Saved entries
□ □ □
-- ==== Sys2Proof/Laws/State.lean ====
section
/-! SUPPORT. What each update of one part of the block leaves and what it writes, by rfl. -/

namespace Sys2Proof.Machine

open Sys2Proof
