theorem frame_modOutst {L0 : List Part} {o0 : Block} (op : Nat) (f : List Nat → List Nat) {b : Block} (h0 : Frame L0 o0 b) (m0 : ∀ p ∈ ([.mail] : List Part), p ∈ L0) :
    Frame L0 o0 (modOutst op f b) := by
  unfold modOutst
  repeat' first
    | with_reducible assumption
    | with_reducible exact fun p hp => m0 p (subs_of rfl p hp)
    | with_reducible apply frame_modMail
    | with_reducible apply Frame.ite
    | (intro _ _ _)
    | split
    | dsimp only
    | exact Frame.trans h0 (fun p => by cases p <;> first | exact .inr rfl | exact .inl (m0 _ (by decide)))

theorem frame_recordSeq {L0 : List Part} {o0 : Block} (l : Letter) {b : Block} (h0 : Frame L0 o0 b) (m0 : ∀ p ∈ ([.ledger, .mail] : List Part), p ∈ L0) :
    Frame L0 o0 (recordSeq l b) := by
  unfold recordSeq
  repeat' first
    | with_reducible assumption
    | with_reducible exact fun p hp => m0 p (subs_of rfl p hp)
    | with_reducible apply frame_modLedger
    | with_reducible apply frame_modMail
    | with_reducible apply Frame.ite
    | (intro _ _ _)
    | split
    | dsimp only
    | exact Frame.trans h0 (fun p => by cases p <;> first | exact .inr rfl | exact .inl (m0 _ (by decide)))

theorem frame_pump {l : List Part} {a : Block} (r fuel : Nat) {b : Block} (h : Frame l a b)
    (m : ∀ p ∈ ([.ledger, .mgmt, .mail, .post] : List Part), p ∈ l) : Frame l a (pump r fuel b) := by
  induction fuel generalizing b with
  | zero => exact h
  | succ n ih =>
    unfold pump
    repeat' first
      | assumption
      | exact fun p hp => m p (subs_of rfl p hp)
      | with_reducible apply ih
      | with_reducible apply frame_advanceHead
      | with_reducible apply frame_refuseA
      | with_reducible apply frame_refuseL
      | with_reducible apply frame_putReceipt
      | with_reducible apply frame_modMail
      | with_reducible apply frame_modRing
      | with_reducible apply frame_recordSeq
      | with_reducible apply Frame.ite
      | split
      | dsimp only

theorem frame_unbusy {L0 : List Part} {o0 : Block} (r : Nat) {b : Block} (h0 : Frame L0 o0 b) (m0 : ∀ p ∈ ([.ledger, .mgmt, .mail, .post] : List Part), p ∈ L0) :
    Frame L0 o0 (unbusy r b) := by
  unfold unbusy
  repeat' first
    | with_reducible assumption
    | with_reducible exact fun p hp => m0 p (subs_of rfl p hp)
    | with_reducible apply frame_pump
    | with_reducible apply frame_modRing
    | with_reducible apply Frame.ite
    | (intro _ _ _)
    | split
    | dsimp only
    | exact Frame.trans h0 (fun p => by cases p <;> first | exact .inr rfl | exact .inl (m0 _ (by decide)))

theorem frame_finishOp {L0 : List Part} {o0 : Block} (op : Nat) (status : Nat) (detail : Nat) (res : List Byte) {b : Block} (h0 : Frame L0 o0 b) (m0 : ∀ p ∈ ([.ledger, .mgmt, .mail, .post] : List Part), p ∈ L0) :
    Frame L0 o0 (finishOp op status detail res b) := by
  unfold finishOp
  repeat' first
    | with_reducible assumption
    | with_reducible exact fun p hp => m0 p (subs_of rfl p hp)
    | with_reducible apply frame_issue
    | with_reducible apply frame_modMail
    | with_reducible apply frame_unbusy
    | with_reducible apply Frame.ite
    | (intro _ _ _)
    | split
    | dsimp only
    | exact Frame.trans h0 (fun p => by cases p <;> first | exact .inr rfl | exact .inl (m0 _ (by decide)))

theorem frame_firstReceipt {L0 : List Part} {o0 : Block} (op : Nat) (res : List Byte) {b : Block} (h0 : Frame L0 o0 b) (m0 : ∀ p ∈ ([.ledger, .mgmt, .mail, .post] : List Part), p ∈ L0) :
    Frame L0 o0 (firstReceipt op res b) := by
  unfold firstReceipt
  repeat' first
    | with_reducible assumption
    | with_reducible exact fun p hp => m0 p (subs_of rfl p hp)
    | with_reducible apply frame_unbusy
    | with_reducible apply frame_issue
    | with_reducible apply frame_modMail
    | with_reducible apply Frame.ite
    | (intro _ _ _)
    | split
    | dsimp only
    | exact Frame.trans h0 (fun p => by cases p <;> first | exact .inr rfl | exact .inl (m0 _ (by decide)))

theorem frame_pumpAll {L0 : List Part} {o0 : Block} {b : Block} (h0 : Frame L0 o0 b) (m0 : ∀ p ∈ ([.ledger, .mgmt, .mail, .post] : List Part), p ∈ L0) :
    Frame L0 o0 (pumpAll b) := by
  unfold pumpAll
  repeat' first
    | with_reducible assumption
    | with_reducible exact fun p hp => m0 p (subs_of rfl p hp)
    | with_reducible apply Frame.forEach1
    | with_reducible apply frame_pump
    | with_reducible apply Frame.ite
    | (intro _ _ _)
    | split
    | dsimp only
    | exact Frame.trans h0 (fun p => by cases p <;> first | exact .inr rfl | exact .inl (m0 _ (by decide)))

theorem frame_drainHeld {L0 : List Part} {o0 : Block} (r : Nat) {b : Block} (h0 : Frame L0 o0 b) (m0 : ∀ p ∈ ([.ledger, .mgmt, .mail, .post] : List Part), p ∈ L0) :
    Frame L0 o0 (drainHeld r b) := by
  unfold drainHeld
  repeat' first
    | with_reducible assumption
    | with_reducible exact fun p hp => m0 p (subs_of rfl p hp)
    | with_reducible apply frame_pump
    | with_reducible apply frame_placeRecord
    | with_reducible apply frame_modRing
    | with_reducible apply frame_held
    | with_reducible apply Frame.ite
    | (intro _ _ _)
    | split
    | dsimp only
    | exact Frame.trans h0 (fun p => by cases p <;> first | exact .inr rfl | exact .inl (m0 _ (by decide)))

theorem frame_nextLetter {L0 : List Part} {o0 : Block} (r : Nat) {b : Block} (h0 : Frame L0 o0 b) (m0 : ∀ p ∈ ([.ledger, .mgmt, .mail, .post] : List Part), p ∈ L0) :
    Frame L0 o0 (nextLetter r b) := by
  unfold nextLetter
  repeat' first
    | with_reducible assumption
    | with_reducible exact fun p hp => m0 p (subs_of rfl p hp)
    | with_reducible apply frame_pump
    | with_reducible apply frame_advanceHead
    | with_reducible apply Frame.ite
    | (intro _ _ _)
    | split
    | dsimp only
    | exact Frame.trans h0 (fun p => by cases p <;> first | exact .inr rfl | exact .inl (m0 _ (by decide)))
□ □ □
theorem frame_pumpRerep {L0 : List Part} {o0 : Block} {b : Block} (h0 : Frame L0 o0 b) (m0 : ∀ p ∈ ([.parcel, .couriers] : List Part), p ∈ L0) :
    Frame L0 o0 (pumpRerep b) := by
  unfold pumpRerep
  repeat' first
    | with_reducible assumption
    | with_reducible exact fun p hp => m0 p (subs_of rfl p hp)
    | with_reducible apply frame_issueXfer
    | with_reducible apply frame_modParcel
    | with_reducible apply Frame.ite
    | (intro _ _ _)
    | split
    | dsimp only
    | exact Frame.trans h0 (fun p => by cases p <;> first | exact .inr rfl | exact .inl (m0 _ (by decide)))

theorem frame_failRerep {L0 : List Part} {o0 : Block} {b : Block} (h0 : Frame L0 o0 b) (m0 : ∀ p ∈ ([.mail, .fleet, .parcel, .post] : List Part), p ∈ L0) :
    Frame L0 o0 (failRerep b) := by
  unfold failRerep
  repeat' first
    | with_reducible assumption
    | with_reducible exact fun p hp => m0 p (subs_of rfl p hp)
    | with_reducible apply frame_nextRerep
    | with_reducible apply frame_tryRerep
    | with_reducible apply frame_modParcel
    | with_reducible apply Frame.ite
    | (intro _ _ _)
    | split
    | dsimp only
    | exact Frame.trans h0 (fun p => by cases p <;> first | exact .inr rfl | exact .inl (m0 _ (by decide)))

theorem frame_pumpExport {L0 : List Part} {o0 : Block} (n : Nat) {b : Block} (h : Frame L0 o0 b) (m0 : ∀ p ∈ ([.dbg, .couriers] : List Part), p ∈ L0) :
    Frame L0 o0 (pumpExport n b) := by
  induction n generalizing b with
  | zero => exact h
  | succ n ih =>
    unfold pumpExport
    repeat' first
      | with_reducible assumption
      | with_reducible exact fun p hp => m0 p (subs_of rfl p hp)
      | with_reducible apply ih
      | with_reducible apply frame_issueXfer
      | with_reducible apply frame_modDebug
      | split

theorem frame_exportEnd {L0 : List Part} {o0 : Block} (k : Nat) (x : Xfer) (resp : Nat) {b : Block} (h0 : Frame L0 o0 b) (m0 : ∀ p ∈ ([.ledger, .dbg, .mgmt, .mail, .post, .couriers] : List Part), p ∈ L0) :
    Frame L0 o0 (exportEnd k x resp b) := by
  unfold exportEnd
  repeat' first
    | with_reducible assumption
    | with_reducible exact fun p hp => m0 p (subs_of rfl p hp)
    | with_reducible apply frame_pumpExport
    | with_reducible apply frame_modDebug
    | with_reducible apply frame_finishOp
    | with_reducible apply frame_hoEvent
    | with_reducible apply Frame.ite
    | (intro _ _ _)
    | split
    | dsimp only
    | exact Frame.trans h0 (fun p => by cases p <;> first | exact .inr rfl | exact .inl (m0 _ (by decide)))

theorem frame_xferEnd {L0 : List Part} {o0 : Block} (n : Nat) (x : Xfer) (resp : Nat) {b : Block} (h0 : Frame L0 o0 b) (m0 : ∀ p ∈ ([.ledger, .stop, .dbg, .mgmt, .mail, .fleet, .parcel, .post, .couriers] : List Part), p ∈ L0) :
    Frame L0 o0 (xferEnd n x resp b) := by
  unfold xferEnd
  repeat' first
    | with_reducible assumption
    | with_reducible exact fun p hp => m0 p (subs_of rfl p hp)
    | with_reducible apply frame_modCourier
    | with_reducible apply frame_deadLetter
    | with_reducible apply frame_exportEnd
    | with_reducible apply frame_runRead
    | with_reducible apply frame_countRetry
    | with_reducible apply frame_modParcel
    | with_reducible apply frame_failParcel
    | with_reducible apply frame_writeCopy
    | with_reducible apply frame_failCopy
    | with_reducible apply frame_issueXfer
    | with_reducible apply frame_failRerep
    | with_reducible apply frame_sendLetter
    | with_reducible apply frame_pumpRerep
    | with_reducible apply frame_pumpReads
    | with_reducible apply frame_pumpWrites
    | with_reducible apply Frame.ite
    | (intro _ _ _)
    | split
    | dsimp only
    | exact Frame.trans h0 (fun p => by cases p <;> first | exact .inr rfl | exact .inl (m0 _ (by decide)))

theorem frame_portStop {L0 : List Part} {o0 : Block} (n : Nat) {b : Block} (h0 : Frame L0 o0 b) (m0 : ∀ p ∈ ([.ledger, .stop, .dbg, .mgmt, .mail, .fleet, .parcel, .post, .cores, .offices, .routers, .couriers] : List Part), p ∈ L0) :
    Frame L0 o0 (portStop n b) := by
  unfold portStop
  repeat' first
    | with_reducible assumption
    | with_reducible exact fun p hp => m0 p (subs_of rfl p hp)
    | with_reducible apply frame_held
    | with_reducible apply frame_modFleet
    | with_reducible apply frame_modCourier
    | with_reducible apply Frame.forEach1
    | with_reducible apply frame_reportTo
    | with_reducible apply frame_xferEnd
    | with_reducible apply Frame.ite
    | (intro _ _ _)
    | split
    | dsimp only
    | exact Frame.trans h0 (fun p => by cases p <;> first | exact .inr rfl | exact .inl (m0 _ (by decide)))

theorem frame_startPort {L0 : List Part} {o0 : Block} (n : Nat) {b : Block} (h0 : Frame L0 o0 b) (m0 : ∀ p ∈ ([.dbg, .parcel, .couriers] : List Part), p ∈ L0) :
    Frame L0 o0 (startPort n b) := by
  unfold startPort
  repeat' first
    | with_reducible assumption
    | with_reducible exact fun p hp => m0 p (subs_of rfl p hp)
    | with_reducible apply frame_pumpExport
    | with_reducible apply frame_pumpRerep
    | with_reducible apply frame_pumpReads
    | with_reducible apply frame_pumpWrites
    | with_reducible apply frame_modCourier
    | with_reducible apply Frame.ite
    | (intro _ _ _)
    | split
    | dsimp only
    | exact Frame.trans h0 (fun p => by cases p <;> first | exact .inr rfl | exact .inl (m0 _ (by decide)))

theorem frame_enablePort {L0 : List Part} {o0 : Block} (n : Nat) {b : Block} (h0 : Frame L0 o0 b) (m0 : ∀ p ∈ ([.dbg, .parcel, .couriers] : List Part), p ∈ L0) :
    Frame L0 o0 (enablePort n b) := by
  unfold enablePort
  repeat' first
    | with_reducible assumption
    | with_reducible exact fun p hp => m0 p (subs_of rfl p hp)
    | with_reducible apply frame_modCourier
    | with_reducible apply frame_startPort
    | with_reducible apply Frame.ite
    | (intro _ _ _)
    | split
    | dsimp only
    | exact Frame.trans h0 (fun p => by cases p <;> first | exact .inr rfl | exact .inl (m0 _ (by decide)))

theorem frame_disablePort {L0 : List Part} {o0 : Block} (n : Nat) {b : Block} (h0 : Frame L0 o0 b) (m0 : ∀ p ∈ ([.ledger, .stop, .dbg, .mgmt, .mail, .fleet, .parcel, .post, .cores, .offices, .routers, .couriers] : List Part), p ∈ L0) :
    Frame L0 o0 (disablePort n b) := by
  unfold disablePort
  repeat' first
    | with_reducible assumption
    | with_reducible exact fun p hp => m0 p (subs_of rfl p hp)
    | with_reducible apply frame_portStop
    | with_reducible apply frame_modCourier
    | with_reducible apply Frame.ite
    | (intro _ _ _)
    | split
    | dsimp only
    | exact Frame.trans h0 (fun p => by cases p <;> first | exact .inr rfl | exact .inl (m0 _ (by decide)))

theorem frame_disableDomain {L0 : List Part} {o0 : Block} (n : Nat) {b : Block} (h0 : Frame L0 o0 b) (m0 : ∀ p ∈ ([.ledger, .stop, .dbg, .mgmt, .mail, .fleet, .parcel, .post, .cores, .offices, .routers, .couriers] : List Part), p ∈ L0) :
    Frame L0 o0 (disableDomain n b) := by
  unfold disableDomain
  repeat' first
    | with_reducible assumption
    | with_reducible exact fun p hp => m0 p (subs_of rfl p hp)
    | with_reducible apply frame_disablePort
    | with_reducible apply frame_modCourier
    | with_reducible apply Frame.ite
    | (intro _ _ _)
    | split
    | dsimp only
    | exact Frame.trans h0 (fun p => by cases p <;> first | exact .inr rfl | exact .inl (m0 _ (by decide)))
□ □ □
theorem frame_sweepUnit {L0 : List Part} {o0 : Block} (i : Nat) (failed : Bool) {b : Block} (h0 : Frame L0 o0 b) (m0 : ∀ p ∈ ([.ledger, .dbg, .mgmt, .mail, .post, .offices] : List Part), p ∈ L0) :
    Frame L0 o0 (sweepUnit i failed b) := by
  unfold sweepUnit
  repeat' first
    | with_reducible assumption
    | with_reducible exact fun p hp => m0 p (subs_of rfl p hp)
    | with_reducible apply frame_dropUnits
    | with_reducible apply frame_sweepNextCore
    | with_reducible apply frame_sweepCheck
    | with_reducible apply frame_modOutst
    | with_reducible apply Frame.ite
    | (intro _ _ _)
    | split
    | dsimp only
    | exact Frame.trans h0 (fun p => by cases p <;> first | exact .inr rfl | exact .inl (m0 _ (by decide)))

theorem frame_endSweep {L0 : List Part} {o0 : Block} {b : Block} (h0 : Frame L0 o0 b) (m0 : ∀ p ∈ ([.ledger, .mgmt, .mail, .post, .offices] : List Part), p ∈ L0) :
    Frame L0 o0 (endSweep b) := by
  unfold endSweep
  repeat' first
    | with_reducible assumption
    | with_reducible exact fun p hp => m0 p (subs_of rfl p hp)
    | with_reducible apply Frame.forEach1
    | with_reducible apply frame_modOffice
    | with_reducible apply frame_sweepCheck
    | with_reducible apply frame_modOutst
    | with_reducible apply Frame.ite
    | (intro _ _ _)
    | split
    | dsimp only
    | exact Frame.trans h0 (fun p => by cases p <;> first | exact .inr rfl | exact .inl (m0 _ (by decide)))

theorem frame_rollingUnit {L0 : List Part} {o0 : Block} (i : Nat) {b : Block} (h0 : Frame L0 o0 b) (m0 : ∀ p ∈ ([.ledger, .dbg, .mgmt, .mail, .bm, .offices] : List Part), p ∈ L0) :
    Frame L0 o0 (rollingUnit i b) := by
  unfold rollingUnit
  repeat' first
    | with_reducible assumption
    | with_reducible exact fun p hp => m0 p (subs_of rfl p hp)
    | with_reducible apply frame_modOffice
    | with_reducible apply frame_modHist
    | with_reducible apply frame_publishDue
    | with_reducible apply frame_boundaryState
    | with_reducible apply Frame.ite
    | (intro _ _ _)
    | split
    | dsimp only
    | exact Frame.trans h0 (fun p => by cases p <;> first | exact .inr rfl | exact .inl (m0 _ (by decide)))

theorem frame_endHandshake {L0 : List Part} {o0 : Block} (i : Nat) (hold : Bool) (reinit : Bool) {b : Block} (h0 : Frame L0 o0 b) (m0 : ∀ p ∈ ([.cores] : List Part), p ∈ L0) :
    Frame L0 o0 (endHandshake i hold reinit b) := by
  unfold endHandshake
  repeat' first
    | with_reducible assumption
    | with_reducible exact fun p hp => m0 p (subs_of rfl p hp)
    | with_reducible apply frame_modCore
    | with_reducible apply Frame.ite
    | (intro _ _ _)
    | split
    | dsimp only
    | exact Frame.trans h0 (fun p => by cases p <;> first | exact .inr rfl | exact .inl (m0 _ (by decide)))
□ □ □
Copy out only the lines of the records above from the one with "-- ==== Sys2Proof/Laws/State.lean" through the one with "open Sys2Proof", exactly as they stand, both included.

-- ==== Sys2Proof/Laws/State.lean ====
section
/-! SUPPORT. What each update of one part of the block leaves and what it writes, by rfl. -/

namespace Sys2Proof.Machine

open Sys2Proof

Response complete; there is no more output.